[PYTHON] MemSQL processing capacity verification (Application 1)

This time we will verify the SQL processing power of MemSQL

It is a verification of MemSQL that has been carried out several times in the past, but from this time it is a little (quite ...) forcible, but I would like to verify it with a feeling close to the actual processing. MemSQL itself has very high in-memory compatibility with MySQL, but where do you take advantage of its high transactional performance? In that part, there are cases where we receive comments such as that such fast processing power is not necessary. Therefore, this time we are verifying MemSQL for a long time ** As a target side data source of Equalum ** that anyone can create real-time streaming processing, AI and BI that utilize the data prepared there, and AI in the future I would like to explore the possibility of a knowledge-based position that enables high-speed simulation for various robot-based systems that will lose their boundaries.

スクリーンショット 2020-10-07 9.12.50.png

Assumed scenario

In a situation where sales information comes in real time on MemSQL ... (1) Run a batch processing SQL process at regular time intervals to retrieve necessary information. (2) Finally, the extracted information is automatically generated as a new table, and it is linked with the external processing (assuming R) that utilizes that table. I will do it.

** The point is that the data accumulated on MemSQL is controlled by Equalum ** (1) No matter how much SQL is used, the ** transaction thief ** event against the original data provider does not occur. (2) Since the original data is ** maintained and managed as usual ** on the existing database that has withered and is operating stably, the mechanism on the MemSQL side can be constructed with performance-oriented data computing specifications. (3) Data extracted from different databases on the upstream side can be made transparent SQL targets on MemSQL, so there is no need to forcibly integrate the upstream data source layer **. There will be advantages such as ...! It becomes an urban legendary (?) Hypothesis.

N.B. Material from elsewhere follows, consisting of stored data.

/-- R64, R70, the words of 95_test_vectors.md sections 2.1 to 2.7, one or more per family. -/
def Obligations.SpecWordsDecodeAsWritten : Prop :=
  decode 0x010000000000000000 = .ok .init ∧
  decode 0x020000000000000000 = .ok .activate ∧
  decode 0x10000000000012D687 = .ok (.encLux 1234567) ∧
  decode 0x10FFFFFFFFFFFFFFFF = .ok (.encLux (-1)) ∧
  decode 0x1100000000000001FF = .ok (.encBatt true 0xFF) ∧
  decode 0x12000000003700007B = .ok (.buildRec 0x7B 0x37) ∧
  decode 0x200000000000000000 = .ok .readMv ∧
  decode 0x210000000000000C1C = .ok (.estPct 3100) ∧
  decode 0x000000000000000000 = .error .opcode ∧
  decode 0x048000000000000000 = .error .reserved

/-- R63, R65: the response word is the status number, by R65's table, above the data; no two responses share a word. -/
def Obligations.ResponseWordCarriesStatusAndData : Prop :=
  ∀ r r' : Response,
    (r.status, r.word.extractLsb' 72 8) ∈ ([(.ok, 0x00), (.notReady, 0x01), (.configFailed, 0x02), (.writeFailed, 0x03),
      (.fetchFailed, 0x04), (.readFailed, 0x05), (.notActive, 0x06), (.adcFailed, 0x07), (.contractViolation, 0x0E),
      (.illegalCommand, 0x0F)] : List (Status × BitVec 8)) ∧
    r.word.extractLsb' 72 8 = r.status.code ∧ r.word.extractLsb' 0 72 = r.data ∧
    (r.word = r'.word → r = r')

/-! ## The command port (R60, R66, R68) -/

/-- R60, R69: the accepted word is decoded and executed, after the step's time (R222 (c); `State.tick`, log 9) and with the acceptance
(`busy <- 1`, `cur <- cmd`) around it. -/
def Obligations.StepRunsTheAcceptedCommand : Prop :=
  ∀ (s : State) (w : CmdWord) (i : Instr), s.aboutToAccept w → decode w = .ok i →
    step s = exec i { s.tick with busy := true, cur := w, cmd := none, rsp := none }

/-- R66: a word that matches no row is answered `IllegalCommand` with data 0; no state of the core or the sequencer changes and no
collaborator is called (the word is taken from the port, and `cur` holds it, R60; the step's time passes, log 9). -/
def Obligations.IllegalWordAnsweredWithoutEffect : Prop :=
  ∀ (s : State) (w : CmdWord), s.aboutToAccept w → (∀ r ∈ opcodeMap, w &&& r.mask ≠ r.pattern) →
    step s = .next { s.tick with busy := false, cur := w, cmd := none, rsp := some ⟨.illegalCommand, 0⟩ }

/-- R60, R19: while a command is in progress the core accepts nothing: an offered word is held, and the command in progress stays
until it is answered. That such a step makes no call and leaves the cache and `ctl` as they are rests on log 9, the model's division of a
command into steps: every call is made, and its effect takes place, in the accepting step. -/
def Obligations.PortHoldsWhileBusy : Prop :=
  ∀ s : State, s.resetIn = false → s.busy = true →
    ∃ t, step s = .next t ∧ t.cmd = s.cmd ∧ t.cur = s.cur ∧ t.cache = s.cache ∧ t.ctl = s.ctl ∧
      t.trace = s.trace ∧ (t.busy = true → t.rsp = s.rsp)

/-- R213, R60 (log 17: one word at a time, in the order given): where nothing is offered or in progress and the machine is not stopped, a
host with words left offers the next one as it stands, and one with none left only waits; either way it writes no register: beside
the step's time (log 9), its own list and the offered word, nothing changes. -/
def Obligations.HostOffersItsWords : Prop :=
  ∀ s : State, s.resetIn = false → s.busy = false → s.cmd = none → s.ctl ≠ .fatal →
    (∀ w ws, s.driver = .host (w :: ws) → step s = .next { s.tick with cmd := some w, driver := .host ws }) ∧
    (s.driver = .host [] → step s = .next s.tick)

/-- R104, R60, R165: after a failed `INIT` the machine is stuck until reset: no offered word is accepted, a host with nothing offered can do
nothing, and no step leaves `HALTED`. -/
def Obligations.FailedInitStopsMachine : Prop :=
  ∀ s : State, s.resetIn = false → s.busy = false →
    (∀ w, s.ctl = .fatal → s.cmd = some w → step s = .fault (.initFailed s.fatalCode)) ∧
    (∀ ws, s.ctl = .fatal → s.cmd = none → s.driver = .host ws → step s = .fault (.initFailed s.fatalCode)) ∧
    (s.sequencerTurn → s.phase = .halted → step s = .fault (.initFailed s.fatalCode))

スクリーンショット 2020-10-07 9.13.28.png

Advance preparation

First, create a mechanism to automatically perform continuous processing in Python. This time, ** "Now nostalgic (?) Version 2.7" ** hurry up ** "Operation priority" ** will be created (version 3 will be ported if there is time later ... (sweat) )

 coding: utf-8

# Execute tasks in Python at regular intervals (power version)
# Version 2.7


import sys
stdout = sys.stdout
reload(sys)
sys.setdefaultencoding('utf-8')
sys.stdout = stdout

# Module to import
import schedule
import time


# Set the process to run at regular intervals here


def job():
       
    print("********************************")
 print ("execute the specified job")
    print("********************************")
    
    from datetime import datetime
 print ("JOB start date and time:" + datetime.now (). strftime ("% Y /% m /% d% H:% M:% S"))
                           
    JOB_SQL = "SELECT DISTINCT * FROM Test_Table WHERE DATE_SUB(NOW(),INTERVAL 60 SECOND) AND Category = 'Test_Category' ORDER BY ts"
    print JOB_SQL
    
    print("********************************")
 print ("The specified job has been executed")
    print("********************************")
    print


# Main part from here


def main():
    
 #Set variables to use
    Loop_Count = 3
    Count = 0
    
    Interval_Time = 60
    
 # Start time of the whole process
    from datetime import datetime
 print ("Program start date and time:" + datetime.now (). Strftime ("% Y /% m /% d% H:% M:% S"))
    print

 # Every 10 minutes
    # schedule.every(10).minutes.do(job)
 # Every 2 hours
    # schedule.every(2).hours.do(job)
 # 10 o'clock every day
    # schedule.every().day.at("10:00").do(job)
 # every Monday
    # schedule.every().monday.do(job)
   
    schedule.every(Interval_Time).seconds.do(job)
    
 # Perform processing in an infinite loop
    while True:
    
        schedule.run_pending()
 
 #Mysterious spell ... ww
        time.sleep(Interval_Time)
        
 # Check the specified number of times
        if (Count >= Loop_Count):
            
            break
            
        else:
            
            Count += 1
       
 print (str (Count) + "times: The specified number of jobs have been completed!")
    print
    from datetime import datetime
 print ("Program end date and time:" + datetime.now (). Strftime ("% Y /% m /% d% H:% M:% S"))
       
if __name__ == "__main__":
    main()

We will check the operation in a hurry.

image.png

Create an original data table on MemSQL

Next, create a table to insert the original data on MemSQL. This is also a force, but in Python set it as follows.


 coding: utf-8

# Create a centralized sales data table on MemSQL
# Version 2.7


# Initial setting
import sys
stdout = sys.stdout
reload(sys)
sys.setdefaultencoding('utf-8')
sys.stdout = stdout

import time

# You can take advantage of this with MySQL compatibility with MemSQL!
import pymysql.cursors

# Initialize an existing table
Table_Init = "DROP TABLE IF EXISTS Qiita_Test"
Table_Make = "CREATE TABLE IF NOT EXISTS Qiita_Test" 
    
# Table definition (listed in Ayer! For the time being)
DC0 = "id BIGINT AUTO_INCREMENT, ts TIMESTAMP(6), PRIMARY KEY(id, ts), "
DC1 = "Category VARCHAR(20), Product VARCHAR(20), Price INT, Units INT, "
DC2 = "Card VARCHAR(40), Number VARCHAR(30), Payment INT, Tax INT, "
DC3 = "User VARCHAR(20), Zip VARCHAR(10), Prefecture VARCHAR(10), Address VARCHAR(60), Tel VARCHAR(15), Email VARCHAR(40)"

# Start processing
print("****************************************************")
 print ("Create a centralized sales table for validation on MemSQL")
print("****************************************************")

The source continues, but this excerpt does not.